* [How to complete this task] Copy nothing from the entries below except the lines from the one containing "let s := afterIo" through the one containing "def Warp.preemptExpired (w", and copy those exactly.

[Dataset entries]
/-- Restore a workgroup that has been placed (R44, R45, R336): header, group registers, scratchpad and control state are
read from the image, every granule is absent, and the lines of the context leave the tile. Warps on other dies that wait to exchange
with it take the exchange fault (R152). A page that misses is served as one is for switchOut (DESIGN CHOICE, log entry 32). -/
def restoreGroup (s : State) (u : Nat) (g : Workgroup) : State :=
  let areas := restoreAreas s g
  match restoreImage s g with
  | .miss p a => queueMiss (fetchAreas s g areas) (queueKey g.slot g.queue) p a g.handle (u + 1)
  | .bad _ => (fetchAreas s g areas).updWg u (fun g => { g with status := .error 0x50 0 0 0 0 })
  | .ok (g1, sp, ws) =>
    let asid := s.asidOf g
    let s := afterIo s (queueKey g.slot g.queue) g.handle (u + 1) (.ok s)
    let s := invalidateWhere s g.tile (fun l => l.asid == asid)
    let mem := ((List.range sp.length).zip sp).foldl (fun m p => Memory.writeN m (8 * p.1) 8 p.2.toNat) []
    let g' := { g1 with status := .resident, sp := mem, warps := ws, recent := []
                        wslots := g.wslots ++ freeSlots s g.tile (g1.nwarps - g.wslots.length) }
    let s := fetchAreas s g areas
    let s := swapPartnerGone (s.setWg u g') g' (fun d => d != dieOf g.tile)
    resumeAll s u g'

/-- WORKGROUP_RESTORE (R44, R396): once the pair is powered. -/
def execWorkgroupRestore (wg : Nat) (s : State) : Host.Outcome State Fault Refusal :=
  .next (match s.wg wg with
    | some g =>
      if g.status = .placed ∧ (s.pair (pairOf (clusterOf g.tile))).gstate < 2 then restoreGroup s wg g else s
    | none => s)

/-! ### Bounds -/

/-- A warp whose bound has expired: in its pre-empt handler it is done as it stands (R440). -/
def Warp.preemptExpired (w : Warp) : Warp :=
  if w.c.handler = some 3 ∧ w.c.ended = false then { w with c := { w.c with sigdone := true, wait := .none } } else w

/-- The bound expires in a workgroup (R440): warps in a pre-empt handler are done, one in another handler ends the
workgroup with error; each is reported. -/
def expireGroup (s : State) (u : Nat) : State :=
  match s.wg u with
  | some g =>
    if g.status ≠ .resident then s else
    match g.warps.find? (fun w => !w.2.preemptDone && w.2.c.handler.isSome && w.2.c.handler != some 3) with
    | some (wp, w) => endWithError (reportExpiry s g wp) u 0x54 wp w.c.pos.place 0 0
    | none =>
      (g.warps.filter (fun w => w.2.c.handler == some 3 && !w.2.preemptDone)).foldl (fun s w => reportExpiry s g w.1)
        (s.setWg u { g with warps := g.warps.map (fun w => (w.1, w.2.preemptExpired)) })
  | none => s

/-- The management cores end the calls of workgroups that have not completed, for every member (R468)
(DEDUCED, log entry 28). -/
def endCalls (s : State) (us : List Nat) : State :=
  s.dev.calls.foldl (fun s k => match s.copy k.copy with
    | some c => if us.contains c.w.wg && !k.ended then abortGroup s k else s
    | none => s) s

/-- PREEMPT_TIMEOUT (R440, R441, R468): 20,000 ticks after the request, for the whole gang; of a workgroup to be discarded only
the calls end (DEDUCED, log entry 28). -/
def execPreemptTimeout (wg : Nat) (s : State) : Host.Outcome State Fault Refusal :=
  .next (match s.wg wg with
    | some g =>
      match g.preTick with
      | some t =>
        if t + 20000 ≤ (s.die (dieOf g.tile)).tick ∧ g.status = .resident then
          let s1 := endCalls s (gangOf wg g)
          if g.discard then s1 else (gangOf wg g).foldl expireGroup s1
        else s
      | none => s
    | none => s)

/-- CANCEL_TIMEOUT (R443): 20,000 ticks after the trap, with a warp still in its handler. -/
def execCancelTimeout (wg : Nat) (s : State) : Host.Outcome State Fault Refusal :=
  .next (match s.wg wg with
    | some g =>
      match g.cancelTick, g.warps.find? (fun w => !w.2.c.ended && w.2.c.handler == some 2) with
      | some t, some (wp, w) =>
        if t + 20000 ≤ (s.die (dieOf g.tile)).tick then
          (endWithError s wg 0x30 wp w.c.pos.place 0 0).updWg wg (fun g => { g with cancelled := true })
        else s
      | _, _ => s
    | none => s)

/-! ### The workgroup control block -/

/-- A request while another is in progress is ignored (R496) (DEDUCED, log entry 33). -/
def wcbRequest (s : State) (op slot handle wgix : Nat) (f : Nat → Workgroup → State) : State :=
  if s.dev.wcbState = 1 then s
  else
    match wcbTarget s slot handle wgix with
    | none => wcbWrite s op slot handle wgix 2 1
    | some (u, g) => f u g

/-- Whether a workgroup stands on a tile to run there: it is resident, or has been placed and waits for its restore. -/
def Workgroup.seatedNow (g : Workgroup) : Bool := g.status == .resident || g.status == .placed

/-- Pre-empt one workgroup: its warps take the trap at their next boundaries, or it is discarded; one that waits for its restore does so
after it (R437, R441, R442). -/
def preemptGroup (s : State) (u : Nat) : State :=
  s.updWg u (fun g =>
    if g.seatedNow then
      let g := { g with preTick := some (s.die (dieOf g.tile)).tick }
      if (s.queue (queueKey g.slot g.queue)).idem then { g with discard := true }
      else { g with warps := g.warps.map (fun w => (w.1, { w.2 with c := { w.2.c with preReq := !w.2.c.ended } })) }
    else g)

/-- Pre-empt a workgroup or its gang (R437, R441, R496). -/
def preemptRequest (s : State) (op slot handle wgix u : Nat) (g : Workgroup) : State :=
  if g.seatedNow ∧ g.preTick = none then
    (gangOf u g).foldl preemptGroup (wcbWrite s op slot handle wgix 1 0)
  else wcbWrite s op slot handle wgix 2 2

/-- WCB_PREEMPT (R437, R496): OP 1; for a member of a gang, the gang. -/
def execWcbPreempt (slot : Nat) (handle wgix : Nat) (s : State) : Host.Outcome State Fault Refusal :=
  .next (wcbRequest s 1 slot handle wgix (fun u g => preemptRequest s 1 slot handle wgix u g))

/-- WCB_PREEMPT_GANG (R441, R496): OP 2, on a member of a gang. -/
def execWcbPreemptGang (slot : Nat) (handle wgix : Nat) (s : State) : Host.Outcome State Fault Refusal :=
  .next (wcbRequest s 2 slot handle wgix (fun u g =>
    if g.gangLaunch then preemptRequest s 2 slot handle wgix u g else wcbWrite s 2 slot handle wgix 2 2))

/-- WCB_RESTORE (R441, R496): OP 3; the dispatcher places the workgroup, or its whole gang once every member that lives is
saved. -/
def execWcbRestore (slot : Nat) (handle wgix : Nat) (s : State) : Host.Outcome State Fault Refusal :=
  .next (wcbRequest s 3 slot handle wgix (fun u g =>
    let ready := (gangOf u g).all (fun v => match s.wg v with
      | some h => h.status == .saved || h.status == .ended
      | none => true)
    if g.status = .saved ∧ ready = true then wcbWrite s 3 slot handle wgix 1 0 else wcbWrite s 3 slot handle wgix 2 2))

/-- WCB_END (R443, R496): OP 4 ends a saved workgroup, counted as one that was cancelled. -/
def execWcbEnd (slot : Nat) (handle wgix : Nat) (s : State) : Host.Outcome State Fault Refusal :=
  .next (wcbRequest s 4 slot handle wgix (fun u g =>
    if g.status = .saved then
      endSaved (wcbWrite s 4 slot handle wgix 1 0) (4, slot % 8, handle % 2 ^ 48, wgix % 2 ^ 64) u g
    else wcbWrite s 4 slot handle wgix 2 2))

end Sys2Proof.Machine
end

* [Response to the task]
    let s := afterIo s (queueKey g.slot g.queue) g.handle (u + 1) (.ok s)
    let s := invalidateWhere s g.tile (fun l => l.asid == asid)
    let mem := ((List.range sp.length).zip sp).foldl (fun m p => Memory.writeN m (8 * p.1) 8 p.2.toNat) []
    let g' := { g1 with status := .resident, sp := mem, warps := ws, recent := []
                        wslots := g.wslots ++ freeSlots s g.tile (g1.nwarps - g.wslots.length) }
    let s := fetchAreas s g areas
    let s := swapPartnerGone (s.setWg u g') g' (fun d => d != dieOf g.tile)
    resumeAll s u g'

/-- WORKGROUP_RESTORE (R44, R396): once the pair is powered. -/
def execWorkgroupRestore (wg : Nat) (s : State) : Host.Outcome State Fault Refusal :=
  .next (match s.wg wg with
    | some g =>
      if g.status = .placed ∧ (s.pair (pairOf (clusterOf g.tile))).gstate < 2 then restoreGroup s wg g else s
    | none => s)

/-! ### Bounds -/

/-- A warp whose bound has expired: in its pre-empt handler it is done as it stands (R440). -/
def Warp.preemptExpired (w : Warp) : Warp :=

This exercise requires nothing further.